◆ **Work request**: All lines from the one that mentions "def step (s" through the last of the entries below must be copied exactly, with both ends kept.

--*--

-- ==== Sys2Proof/Machine/Step.lean ====
section
/-!
DEFINITION. Machine/Step.lean: one step of the machine is the host's next action (20_memory.md R51, R54), and where an
instruction is placed so that the next step runs it: the core fetches nothing (10_state.md R23), the host writes CMD.
-/

namespace Sys2Proof.Machine

/-- One step (20_memory.md R50, R51). -/
def step (s : State) : Host.Outcome State Fault Refusal := hostStep s

/-- `s` with a host_write(CMD) of the word as the host's next action, and BUSY = 0, which R54 requires of it (log 12). -/
def State.withFetchWord (s : State) (nbits w : Nat) : State :=
  { s with pending := issueAction nbits w :: s.pending, busy := false }

end Sys2Proof.Machine
end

--*--

◆ **Written solution**:
def step (s : State) : Host.Outcome State Fault Refusal := hostStep s

/-- `s` with a host_write(CMD) of the word as the host's next action, and BUSY = 0, which R54 requires of it (log 12). -/
def State.withFetchWord (s : State) (nbits w : Nat) : State :=
  { s with pending := issueAction nbits w :: s.pending, busy := false }

end Sys2Proof.Machine
end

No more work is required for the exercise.